The important thing is: all succesfull and useful desktops live up to the expectations of their users. It's just that the expectations differ.

(I feel the blood rushing to my head every time Windows points out to me that I have "unused icons" on my desktop, and whether I would like to clean them up. You are one lucky guy, you should realize that. ;-)

Why Not

Posted Apr 8, 2005 21:06 UTC (Fri) by RobSeace (subscriber, #4435) [Link]

> The important thing is: all succesfull and useful desktops live up to the
> expectations of their users. It's just that the expectations differ.

Exactly... Which was sort of my point in earlier saying "to each their own",
and that's why we needed a wide choice of desktops... It amazes me that
anyone could really believe there should just be one "Linux Desktop", which
everyone must use... But, I've heard plenty of people spout such stuff...
(Not as much these days, it seems, but in the early Gnome vs. KDE 'wars'
days, there were a ton of people saying they should merge, or one of them
should go away, and we should all just focus on one of them...)

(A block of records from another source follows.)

-- ==== Sys2Proof/Machine/Core.lean ====
section
/-! DEFINITION. The machine behind the host's interface. -/

noncomputable def Sys2Proof.core : Host.Core := { State := Sys2Proof.Machine.State, Fault := Sys2Proof.Machine.Fault, Refusal := Sys2Proof.Machine.Refusal, step := Sys2Proof.Machine.step, reset := Sys2Proof.Machine.State.reset }
end

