-- ==== Sys2Proof/Laws/Dispatch.lean ====
section
/-! SUPPORT. Dispatch, one lemma per constructor: executing an instruction is its meaning. -/

namespace Sys2Proof.Machine
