-- ==== Sys2Proof/Laws/PerInstr.lean ====
section
/-! SUPPORT. The family `ReadsBack`: the parser reads an encoded base word back as the instruction it encodes, with every operand
and every field (R303, R309, R312, R313). One lemma per constructor; a step of the device has no encoding. -/

namespace Sys2Proof.Laws

/-- The base word of an encoded instruction parses to that instruction. -/
def ReadsBack.Statement (i : Instr) : Prop :=
  match i.shape with
  | none => True
  | some (p, m, b) => i.subOk = true → parse p (m ++ b.bits) = some i

/-- A one-bit format selector and its minor, low four bits (R394). -/
theorem ReadsBack.half_minor (t : BitVec 1) (n : BitVec 4) : (t ++ n).toNat % 16 = n.toNat := by
  revert t n; decide

theorem ReadsBack.half_type (t : BitVec 1) (n : BitVec 4) : (t ++ n).extractLsb' 4 1 = t := extract_high t n
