/-! ### Contexts (R110-R112, R118, R119, R145-R148, R289, R298) -/

/-- R110, R111, R112, R118, R119, R146, R148, R298: the CTX commands of a context with ADMIN. Create reads the descriptor of a free context, which
runs; destroy starts the teardown: every weft's exit is injected and the queues are off; pre-empt marks every weft; resume reads the
descriptor again and needs every seal. A target in another state stops the queue with 8 or 9, a bad descriptor or a target
that is not free with 5, a descriptor that cannot be read with 3, and no ADMIN with 4; LASTERR of the target holds the code. The indices of 0
at create (assumption 14), a destroy that waits for a teardown (assumption 15), and the level 2 save taken at create (assumption 21)
are the model's reading.

R110, R145, R146, R148, R289, R290, R294, R295: CONTEXT0_CREATE makes context 0 once, or sets its LASTERR; a save that nothing holds
back empties the context's slots and keeps every weft for the resume; a resume whose slots and ranges are free puts every weft
back, running; the end of a teardown frees the context; a slice expiry pre-empts the context whose highest LPRIO is lowest, the highest number
on a tie, of those with a resident team of lower LPRIO than the launch that waits; the deadline of a masked weft is the fatal PREEMPT. -/
def Obligations.ContextCommandsAndSteps : Prop :=
  (∀ (s : State) (c q : Nat) (k : Cmd) (rest : List Cmd), s.Starts c q 7 k rest → s.ctxs.length = 64 →
     let u := s.begun c q k rest
     let t := k.fld 0x1C 4
     let x := s.ctx t
     let fails := fun (i : Instr) (code : Nat) => s.Does i fun v =>
       v.Stopped c q code ∧ v.Gone c q k ∧ (v.ctx t).lasterr = BitVec.ofNat 8 code ∧ (v.ctx t).st = x.st
     let waits := fun v : State => (v.ctx t).waiters = x.waiters ++ [(c, q, k.id)]
     ((s.ctx c).desc.admin = false → ∀ i, (k.sub, i) ∈ [(0, Instr.ctxCreate c q), (1, .ctxDestroy c q), (2, .ctxPreempt c q),
         (3, .ctxResume c q)] → fails i 4)
     ∧ ((s.ctx c).desc.admin = true →
       (k.sub = 0 → x.st ≠ .free → fails (.ctxCreate c q) 5)
       ∧ (k.sub = 0 → x.st = .free → ∀ e, s.readDesc t = .inl e → (e = 3 ∨ e = 5) ∧ fails (.ctxCreate c q) e)
       ∧ (k.sub = 0 → x.st = .free → ∀ d, s.readDesc t = .inr d → s.Does (.ctxCreate c q) fun v =>
           v.Gone c q k ∧ (v.ctx t).st = (if (s.l2Of t).isSome then .resuming else .running) ∧ (v.ctx t).desc = d
           ∧ (v.ctx t).base = x.base ∧ ∀ j, j < 64 → (v.queue t j).qwi = 0 ∧ (v.queue t j).ri = 0
               ∧ (v.queue t j).qlog = num (s.bytes (hostKey (d.qtab.toNat + 32 * j)) 32) 0x08 1
               ∧ (v.queue t j).en = bitOf (num (s.bytes (hostKey (d.qtab.toNat + 32 * j)) 32) 0x0A 1) 0)
       ∧ (k.sub = 1 → x.st = .free → fails (.ctxDestroy c q) 8)
       ∧ (k.sub = 1 → x.st ≠ .free → s.Does (.ctxDestroy c q) fun v => waits v ∧ (v.ctx t).st = .tearing
           ∧ (x.st ≠ .tearing → (∀ w ∈ v.wefts, w.ctx = t → w.injected = true) ∧ (∀ a ∈ v.accs, a.ctx ≠ t)
               ∧ (∀ j, (v.queue t j).en = false ∧ (v.queue t j).running = []) ∧ v.itin.bound ≠ some t))
       ∧ (k.sub = 2 → x.st = .free → fails (.ctxPreempt c q) 8)
       ∧ (k.sub = 2 → x.st ≠ .free → x.st ≠ .running → fails (.ctxPreempt c q) 9)
       ∧ (k.sub = 2 → x.st = .running → (∀ h ∈ s.holds, h.ctx ≠ t) → s.Does (.ctxPreempt c q) fun v => waits v ∧ (v.ctx t).st = .preempting
           ∧ (v.ctx t).reason = .command ∧ (v.ctx t).devpre = x.devpre
           ∧ ∀ w ∈ v.wefts, w.ctx = t → w.exited = false → w.preempt = true)
       ∧ (k.sub = 3 → x.st = .free → fails (.ctxResume c q) 8)
       ∧ (k.sub = 3 → x.st ≠ .free → x.st ≠ .preempted → fails (.ctxResume c q) 9)
       ∧ (k.sub = 3 → x.st = .preempted → ∀ e, s.readDesc t = .inl e → fails (.ctxResume c q) e)
       ∧ (k.sub = 3 → x.st = .preempted → ∀ d z, s.readDesc t = .inr d → x.saved = some z →
           let r := (u.setCtx t { x with desc := d }).loadQueues t d id
           (r.sealsHold t z = false → s.Does (.ctxResume c q) fun v =>
             v.Stopped c q 9 ∧ v.Gone c q k ∧ (v.ctx t).st = .preempted ∧ (v.ctx t).lasterr = 9)
           ∧ (r.sealsHold t z = true → s.Does (.ctxResume c q) fun v => waits v ∧ (v.ctx t).st = .resuming ∧ (v.ctx t).desc = d
               ∧ (v.ctx t).saved = some z ∧ v.agenda = s.agenda ++ [.preemptAutoResume t]))))
  ∧ (∀ (s : State) (c : Nat), s.up = true → s.ctxs.length = 64 → c < 64 →
       let x := s.ctx c
       let does := s.Does
       let held := fun v : Nat => ∃ h ∈ s.holds, h.ctx = v
       ((s.ctx 0).st = .free → (∀ d, s.readDesc 0 = .inr d → s.l2Of 0 = none → does .context0Create fun t =>
             (t.ctx 0).st = .running ∧ (t.ctx 0).desc = d)
           ∧ ∀ e, s.readDesc 0 = .inl e → does .context0Create fun t => (t.ctx 0).st = .free ∧ (t.ctx 0).lasterr = BitVec.ofNat 8 e)
       ∧ ((s.ctx 0).st ≠ .free → exec .context0Create s = .next s)
       ∧ ((s.drainFor c).canSave c = true → does (.contextSave c) fun t => (t.ctx c).st = .preempted ∧ (t.ctx c).waiters = []
           ∧ (∀ w ∈ t.wefts, w.ctx ≠ c) ∧ (∀ m ∈ t.teams, m.ctx ≠ c) ∧ (∀ a ∈ t.allocs, a.ctx = c → a.live = false)
           ∧ ∃ z, (t.ctx c).saved = some z ∧ z.wefts = (s.drainFor c).wefts.filter fun w => w.ctx == c && !w.exited)
       ∧ ((x.st = .resuming ∨ (x.st = .preempted ∧ x.reason = .slice)) → ∀ z, x.saved = some z → s.roomFor z.wefts = true →
           z.allocs = [] → does (.preemptAutoResume c) fun t => (t.ctx c).st = .running ∧ (t.ctx c).devpre = false
             ∧ (t.ctx c).saved = none ∧ t.wefts = s.wefts ++ z.wefts.map fun (w : Weft) => w.restore (s.debug == some c) s.nextId)
       ∧ ((x.st = .resuming ∨ (x.st = .preempted ∧ x.reason = .slice)) → s.restore c = none →
           exec (.preemptAutoResume c) s = .next s)
       ∧ (x.st = .tearing → s.ctxQuiet c = true → does (.teardownComplete c) fun t => (t.ctx c).st = .free ∧ (t.ctx c).handles = []
           ∧ (t.ctx c).waiters = [] ∧ (∀ w ∈ t.wefts, w.ctx ≠ c) ∧ (∀ l ∈ t.launches, l.ctx ≠ c) ∧ ∀ p ∈ t.pipes, p.ctx ≠ c)
       ∧ (∀ n l, s.launch? c n = some l → s.waiting l = true →
           let high := fun v => (s.residentPrios v).foldl max 0
           let cand := fun v => v < 64 ∧ v ≠ c ∧ (s.ctx v).st = .running ∧ ∃ p ∈ s.residentPrios v, p < l.lrec.lprio
           (∀ v, cand v → ¬ held v → (∀ y, cand y → high v < high y ∨ (high v = high y ∧ y ≤ v)) →
             does (.timeSliceExpiry c n) fun t => (t.ctx v).st = .preempting ∧ (t.ctx v).reason = .slice)
           ∧ ((∀ v, ¬ cand v) → does (.timeSliceExpiry c n) fun t => t.ctxs = s.ctxs ∧ t.wefts = s.wefts))
       ∧ (∀ core slot w, s.weft? core slot = some w → w.ctx = c → w.deadlineRuns = true → x.st ≠ .free → x.st ≠ .tearing →
           (x.desc.deadline ≤ w.preemptAge → does (.pdlExpiry core slot) fun t => (t.ctx c).st = .tearing ∧ (t.ctx c).lasterr = 0x8F
             ∧ ∀ v ∈ t.wefts, v.ctx = c → v.injected = true)
           ∧ (w.preemptAge < x.desc.deadline → exec (.pdlExpiry core slot) s = .next s)))
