-- ==== Sys2Proof/Laws/State.lean ====
section
/-! SUPPORT. What the plain updates of State and Weft leave in each field: every lemma is true by `rfl`, so that a proof need
not unfold a record update. -/

namespace Sys2Proof.Machine

/-! ### `State.setWeft` -/

@[simp] theorem State.setWeft_boot (s : State) (w : Weft) : (s.setWeft w).boot = s.boot := rfl
@[simp] theorem State.setWeft_power (s : State) (w : Weft) : (s.setWeft w).power = s.power := rfl
@[simp] theorem State.setWeft_host (s : State) (w : Weft) : (s.setWeft w).host = s.host := rfl
@[simp] theorem State.setWeft_fab (s : State) (w : Weft) : (s.setWeft w).fab = s.fab := rfl
@[simp] theorem State.setWeft_ctxs (s : State) (w : Weft) : (s.setWeft w).ctxs = s.ctxs := rfl
@[simp] theorem State.setWeft_queues (s : State) (w : Weft) : (s.setWeft w).queues = s.queues := rfl
@[simp] theorem State.setWeft_teams (s : State) (w : Weft) : (s.setWeft w).teams = s.teams := rfl
@[simp] theorem State.setWeft_launches (s : State) (w : Weft) : (s.setWeft w).launches = s.launches := rfl
@[simp] theorem State.setWeft_pipes (s : State) (w : Weft) : (s.setWeft w).pipes = s.pipes := rfl
@[simp] theorem State.setWeft_cmds (s : State) (w : Weft) : (s.setWeft w).cmds = s.cmds := rfl
@[simp] theorem State.setWeft_allocs (s : State) (w : Weft) : (s.setWeft w).allocs = s.allocs := rfl
@[simp] theorem State.setWeft_accs (s : State) (w : Weft) : (s.setWeft w).accs = s.accs := rfl
@[simp] theorem State.setWeft_vbusy (s : State) (w : Weft) : (s.setWeft w).vbusy = s.vbusy := rfl
@[simp] theorem State.setWeft_icache (s : State) (w : Weft) : (s.setWeft w).icache = s.icache := rfl
@[simp] theorem State.setWeft_tlb (s : State) (w : Weft) : (s.setWeft w).tlb = s.tlb := rfl
@[simp] theorem State.setWeft_wcache (s : State) (w : Weft) : (s.setWeft w).wcache = s.wcache := rfl
@[simp] theorem State.setWeft_holds (s : State) (w : Weft) : (s.setWeft w).holds = s.holds := rfl
@[simp] theorem State.setWeft_mem (s : State) (w : Weft) : (s.setWeft w).mem = s.mem := rfl
@[simp] theorem State.setWeft_pois (s : State) (w : Weft) : (s.setWeft w).pois = s.pois := rfl
@[simp] theorem State.setWeft_hamp (s : State) (w : Weft) : (s.setWeft w).hamp = s.hamp := rfl
@[simp] theorem State.setWeft_ctrs (s : State) (w : Weft) : (s.setWeft w).ctrs = s.ctrs := rfl
@[simp] theorem State.setWeft_rsv (s : State) (w : Weft) : (s.setWeft w).rsv = s.rsv := rfl
@[simp] theorem State.setWeft_scrub (s : State) (w : Weft) : (s.setWeft w).scrub = s.scrub := rfl
@[simp] theorem State.setWeft_banks (s : State) (w : Weft) : (s.setWeft w).banks = s.banks := rfl
@[simp] theorem State.setWeft_cmplines (s : State) (w : Weft) : (s.setWeft w).cmplines = s.cmplines := rfl
@[simp] theorem State.setWeft_plnlines (s : State) (w : Weft) : (s.setWeft w).plnlines = s.plnlines := rfl
@[simp] theorem State.setWeft_itin (s : State) (w : Weft) : (s.setWeft w).itin = s.itin := rfl
@[simp] theorem State.setWeft_snap (s : State) (w : Weft) : (s.setWeft w).snap = s.snap := rfl
@[simp] theorem State.setWeft_stepCtr (s : State) (w : Weft) : (s.setWeft w).stepCtr = s.stepCtr := rfl
@[simp] theorem State.setWeft_dieStep (s : State) (w : Weft) : (s.setWeft w).dieStep = s.dieStep := rfl
@[simp] theorem State.setWeft_clocks (s : State) (w : Weft) : (s.setWeft w).clocks = s.clocks := rfl
@[simp] theorem State.setWeft_debug (s : State) (w : Weft) : (s.setWeft w).debug = s.debug := rfl
@[simp] theorem State.setWeft_nextId (s : State) (w : Weft) : (s.setWeft w).nextId = s.nextId := rfl
@[simp] theorem State.setWeft_draws (s : State) (w : Weft) : (s.setWeft w).draws = s.draws := rfl
@[simp] theorem State.setWeft_agenda (s : State) (w : Weft) : (s.setWeft w).agenda = s.agenda := rfl
@[simp] theorem State.setWeft_focus (s : State) (w : Weft) : (s.setWeft w).focus = s.focus := rfl
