-- ==== Sys2Proof/Machine/Crypt.lean ====
section
/-! DEFINITION. What the memory stacks hold: HBM lines under AES-256-XTS (R57, R59), SCM lines in counter mode with their MACs
and the counter tree's MACs (R60, R61). Memory itself is what reads return; these are the bytes that stand for it. -/

namespace Sys2Proof.Machine

/-! ### HBM (R57, R59) -/

/-- The tweak of a line: its pseudo-channel, then its channel-local line address (R59, assumption 84). -/
def xtsTweak (chan line : Nat) : List Byte := leBytes 8 chan ++ leBytes 8 line

/-- A line as it is stored before encryption: 96 bytes when a CBF page's line qualifies, else 128 (R56, R57). -/
def storedLine (bs : List Byte) (cbf : Bool) : List Byte := if cbf && compressible bs then compressLine bs else bs

/-- The bytes that an HBM stack holds for line `line` of a pseudo-channel (R59). -/
def State.hbmStored (s : State) (chan line : Nat) (cbf : Bool) : List Byte :=
  aesXts s.boot.xtsData s.boot.xtsTweak (xtsTweak chan line) (storedLine (s.bytes (hbmKey chan (128 * line)) 128) cbf)

/-! ### SCM (R60, R61) -/

/-- The key of version `v` of SCM channel `t` (R61). -/
def scmVersionKey (secret : List Byte) (t v : Nat) : List Byte :=
  hkdf secret (labelBytes "gw5-scm-key" ++ leBytes 1 t ++ leBytes 2 v) 32

/-- A counter input: major, minor, channel, line address, block index (R60, assumption 84). -/
def scmCounter (b : CtrBlock) (line i : Nat) : List Byte :=
  leBytes 16 (b.major + 2 ^ 57 * b.minors.getD (line % 32) 0 + 2 ^ 64 * b.chan + 2 ^ 72 * line + 2 ^ 112 * i)

/-- The ciphertext of line `line` of an SCM channel: a keystream block for every 16 bytes (R60). -/
def State.scmStored (s : State) (chan line : Nat) : List Byte :=
  let b := s.ctrs.block s.scrub chan (line / 32)
  aesCtr (scmVersionKey s.boot.secret chan b.keyver) (scmCounter b line) (s.bytes (scmKey chan (128 * line)) 128)

/-- The 64-bit MAC of a line, over its ciphertext, address and counters (R60, assumption 84). -/
def State.scmMac (s : State) (chan line : Nat) : List Byte :=
  let b := s.ctrs.block s.scrub chan (line / 32)
  let c := scmCounter b line 15
  (aesGmac (scmVersionKey s.boot.secret chan b.keyver) (c.take 12) (s.scmStored chan line ++ c)).take 8

/-- The eight child counters of a node as 56 bytes. -/
def TreeNode.bytes (n : TreeNode) : List Byte := n.ctrs.flatMap (leBytes 7)

/-- A node as its 64 bytes: child counters, then a MAC over them under the counter that stands for it above (R60, assumption 84). -/
def State.nodeStored (s : State) (n : TreeNode) : List Byte :=
  let up := s.ctrs.node n.chan (n.level + 1) (n.idx / 8)
  let c := leBytes 8 (up.ctrs.getD (n.idx % 8) 0) ++ leBytes 4 n.idx ++ leBytes 4 n.level
  n.bytes ++ (aesGmac (scmVersionKey s.boot.secret n.chan 0) (c.take 12) (n.bytes ++ zeros 8 ++ c)).take 8

/-- The root of a channel's tree, which reserved SCM keeps (R60). -/
def State.treeRoot (s : State) (chan : Nat) : TreeNode := s.ctrs.node chan 8 0

end Sys2Proof.Machine
end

> (I feel the blood rushing to my head every time Windows points out to me
> that I have "unused icons" on my desktop, and whether I would like to clean
> them up. You are one lucky guy, you should realize that. ;-)

Heh. Oh, I do, believe me... Windoze (it must've been Win95, at the time,
I think) was driving me to the brink of insanity, but I was tied to it
because I was hooked on playing Quake, and at the time, that's all it ran
on... But, at some point they finally released Linux binaries for it, and
then announced that Quake II would also definitely run on Linux, so I
decided to ditch Windoze and never look back, after that... ;-) (And,
thankfully, id have released Linux binaries for all of their games since
then, as well... Tux bless them! ;-)) And, thankfully, I've never had to
put up with Windoze at work, either... For years, I wrote code on QNX2
(which is very ugly and DOS-like, but still infinitely better than Windoze,
anyway ;-)) and QNX4 (which is very much a Unix-clone, in interface, but
not in behind-the-scenes implementation), and now these days, I get the
luxury of writing code in Linux, almost exclusively... ;-) (That's right,
we're another company porting away from QNX for Linux... And, man, will
it be a nirvana in comparison! ;-))

Why Not

Posted Apr 8, 2005 16:16 UTC (Fri) by tjc (subscriber, #137) [Link]

I'm cautiously optimistic. I've been a disatisfied Gnome user for years now, ever since 2.0 came out. I'm still using sawfish, despite the fact that it's not well maintained. At the very least I hope I can replace sawfish with E17, and if I can ditch Gnome completely, so much the better.